(Saved data entries)

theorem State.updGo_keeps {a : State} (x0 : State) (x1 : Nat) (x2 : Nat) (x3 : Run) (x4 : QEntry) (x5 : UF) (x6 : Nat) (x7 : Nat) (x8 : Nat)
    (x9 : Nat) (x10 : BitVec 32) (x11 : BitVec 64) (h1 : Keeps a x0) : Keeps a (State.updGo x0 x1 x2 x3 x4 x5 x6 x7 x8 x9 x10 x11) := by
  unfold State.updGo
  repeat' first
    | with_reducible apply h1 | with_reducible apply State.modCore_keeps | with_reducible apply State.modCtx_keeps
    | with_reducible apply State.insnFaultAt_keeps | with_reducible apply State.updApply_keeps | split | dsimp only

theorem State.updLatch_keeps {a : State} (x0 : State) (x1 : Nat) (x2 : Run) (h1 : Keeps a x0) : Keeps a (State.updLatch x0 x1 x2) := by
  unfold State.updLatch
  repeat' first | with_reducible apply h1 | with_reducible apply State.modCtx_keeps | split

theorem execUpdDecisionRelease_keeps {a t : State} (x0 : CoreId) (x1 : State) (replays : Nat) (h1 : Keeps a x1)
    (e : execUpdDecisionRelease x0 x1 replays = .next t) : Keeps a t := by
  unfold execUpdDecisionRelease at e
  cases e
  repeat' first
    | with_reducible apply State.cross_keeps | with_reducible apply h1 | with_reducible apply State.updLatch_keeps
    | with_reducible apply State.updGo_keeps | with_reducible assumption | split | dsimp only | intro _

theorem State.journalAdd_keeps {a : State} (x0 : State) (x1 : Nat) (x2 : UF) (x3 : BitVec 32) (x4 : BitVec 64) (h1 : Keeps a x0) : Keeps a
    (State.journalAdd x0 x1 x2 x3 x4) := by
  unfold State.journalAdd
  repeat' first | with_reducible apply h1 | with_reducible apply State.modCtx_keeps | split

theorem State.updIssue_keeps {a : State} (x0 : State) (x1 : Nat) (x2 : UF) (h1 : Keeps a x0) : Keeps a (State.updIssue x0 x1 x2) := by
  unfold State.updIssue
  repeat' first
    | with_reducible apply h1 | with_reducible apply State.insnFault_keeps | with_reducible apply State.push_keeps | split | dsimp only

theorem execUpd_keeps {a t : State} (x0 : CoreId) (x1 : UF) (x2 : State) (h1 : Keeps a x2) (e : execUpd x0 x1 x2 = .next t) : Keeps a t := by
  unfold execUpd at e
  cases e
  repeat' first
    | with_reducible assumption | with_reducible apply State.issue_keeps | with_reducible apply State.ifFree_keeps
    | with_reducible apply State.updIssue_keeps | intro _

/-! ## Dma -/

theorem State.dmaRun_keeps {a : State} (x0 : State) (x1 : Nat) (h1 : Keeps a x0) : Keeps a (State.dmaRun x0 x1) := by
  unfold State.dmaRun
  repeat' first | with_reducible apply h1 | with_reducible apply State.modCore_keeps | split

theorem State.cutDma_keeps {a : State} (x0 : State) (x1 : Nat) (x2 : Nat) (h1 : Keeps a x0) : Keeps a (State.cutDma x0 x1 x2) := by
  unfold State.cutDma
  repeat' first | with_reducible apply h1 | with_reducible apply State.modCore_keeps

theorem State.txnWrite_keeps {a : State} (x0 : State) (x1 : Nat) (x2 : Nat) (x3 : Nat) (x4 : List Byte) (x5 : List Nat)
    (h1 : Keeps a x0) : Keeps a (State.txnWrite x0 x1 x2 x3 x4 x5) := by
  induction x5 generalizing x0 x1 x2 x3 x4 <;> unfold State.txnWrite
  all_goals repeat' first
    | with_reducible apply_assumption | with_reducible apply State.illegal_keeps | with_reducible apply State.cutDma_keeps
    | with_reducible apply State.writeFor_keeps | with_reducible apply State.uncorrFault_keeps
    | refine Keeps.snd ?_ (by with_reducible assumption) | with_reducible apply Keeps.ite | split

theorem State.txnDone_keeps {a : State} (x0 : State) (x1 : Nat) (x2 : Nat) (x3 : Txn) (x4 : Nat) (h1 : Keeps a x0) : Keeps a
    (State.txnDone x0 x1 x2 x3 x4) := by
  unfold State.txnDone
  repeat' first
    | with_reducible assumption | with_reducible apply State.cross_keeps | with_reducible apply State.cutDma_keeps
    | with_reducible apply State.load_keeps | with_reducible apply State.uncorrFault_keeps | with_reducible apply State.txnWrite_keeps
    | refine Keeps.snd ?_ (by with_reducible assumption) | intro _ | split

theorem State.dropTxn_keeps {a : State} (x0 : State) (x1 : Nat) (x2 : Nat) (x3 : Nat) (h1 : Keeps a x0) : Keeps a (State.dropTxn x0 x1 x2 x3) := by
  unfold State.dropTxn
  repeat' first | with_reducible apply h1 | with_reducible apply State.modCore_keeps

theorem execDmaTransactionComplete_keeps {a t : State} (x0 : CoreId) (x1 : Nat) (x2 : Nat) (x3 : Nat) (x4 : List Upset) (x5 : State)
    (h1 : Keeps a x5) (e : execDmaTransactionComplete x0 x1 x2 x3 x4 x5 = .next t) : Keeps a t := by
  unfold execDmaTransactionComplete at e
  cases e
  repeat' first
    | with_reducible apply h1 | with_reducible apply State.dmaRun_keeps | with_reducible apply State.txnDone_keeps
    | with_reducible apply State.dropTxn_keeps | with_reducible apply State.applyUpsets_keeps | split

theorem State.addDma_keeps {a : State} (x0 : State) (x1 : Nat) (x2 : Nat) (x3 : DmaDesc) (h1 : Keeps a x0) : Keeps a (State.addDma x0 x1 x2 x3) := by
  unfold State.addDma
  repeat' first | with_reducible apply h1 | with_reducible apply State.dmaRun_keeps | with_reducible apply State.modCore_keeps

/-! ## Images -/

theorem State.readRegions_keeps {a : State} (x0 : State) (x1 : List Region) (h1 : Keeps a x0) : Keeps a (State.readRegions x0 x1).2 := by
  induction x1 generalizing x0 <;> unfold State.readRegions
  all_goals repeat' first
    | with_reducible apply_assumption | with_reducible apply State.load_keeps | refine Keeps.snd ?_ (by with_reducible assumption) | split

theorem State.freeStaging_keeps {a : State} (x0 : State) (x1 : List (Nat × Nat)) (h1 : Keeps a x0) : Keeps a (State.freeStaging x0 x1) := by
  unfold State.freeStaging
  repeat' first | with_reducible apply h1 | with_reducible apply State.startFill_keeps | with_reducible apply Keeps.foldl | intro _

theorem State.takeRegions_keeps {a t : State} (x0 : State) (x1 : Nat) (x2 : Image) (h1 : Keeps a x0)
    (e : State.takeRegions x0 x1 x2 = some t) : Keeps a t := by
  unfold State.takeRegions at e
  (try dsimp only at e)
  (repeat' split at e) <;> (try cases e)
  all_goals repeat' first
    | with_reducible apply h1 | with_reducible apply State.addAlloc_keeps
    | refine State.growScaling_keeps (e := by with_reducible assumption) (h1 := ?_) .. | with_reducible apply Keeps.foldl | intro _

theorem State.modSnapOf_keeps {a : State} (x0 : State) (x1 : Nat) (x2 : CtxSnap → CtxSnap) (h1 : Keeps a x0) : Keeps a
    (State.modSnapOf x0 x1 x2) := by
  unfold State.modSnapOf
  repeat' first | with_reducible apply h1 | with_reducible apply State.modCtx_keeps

• WORK ORDER
Copy out, exactly and alone, the lines of the entries above between the ones holding "(State.journalAdd x0 x1 x2 x3 x4) := by" and "(x2 : State)", inclusive.

• TASK SOLUTION
    (State.journalAdd x0 x1 x2 x3 x4) := by
  unfold State.journalAdd
  repeat' first | with_reducible apply h1 | with_reducible apply State.modCtx_keeps | split

theorem State.updIssue_keeps {a : State} (x0 : State) (x1 : Nat) (x2 : UF) (h1 : Keeps a x0) : Keeps a (State.updIssue x0 x1 x2) := by
  unfold State.updIssue
  repeat' first
    | with_reducible apply h1 | with_reducible apply State.insnFault_keeps | with_reducible apply State.push_keeps | split | dsimp only

theorem execUpd_keeps {a t : State} (x0 : CoreId) (x1 : UF) (x2 : State) (h1 : Keeps a x2) (e : execUpd x0 x1 x2 = .next t) : Keeps a t := by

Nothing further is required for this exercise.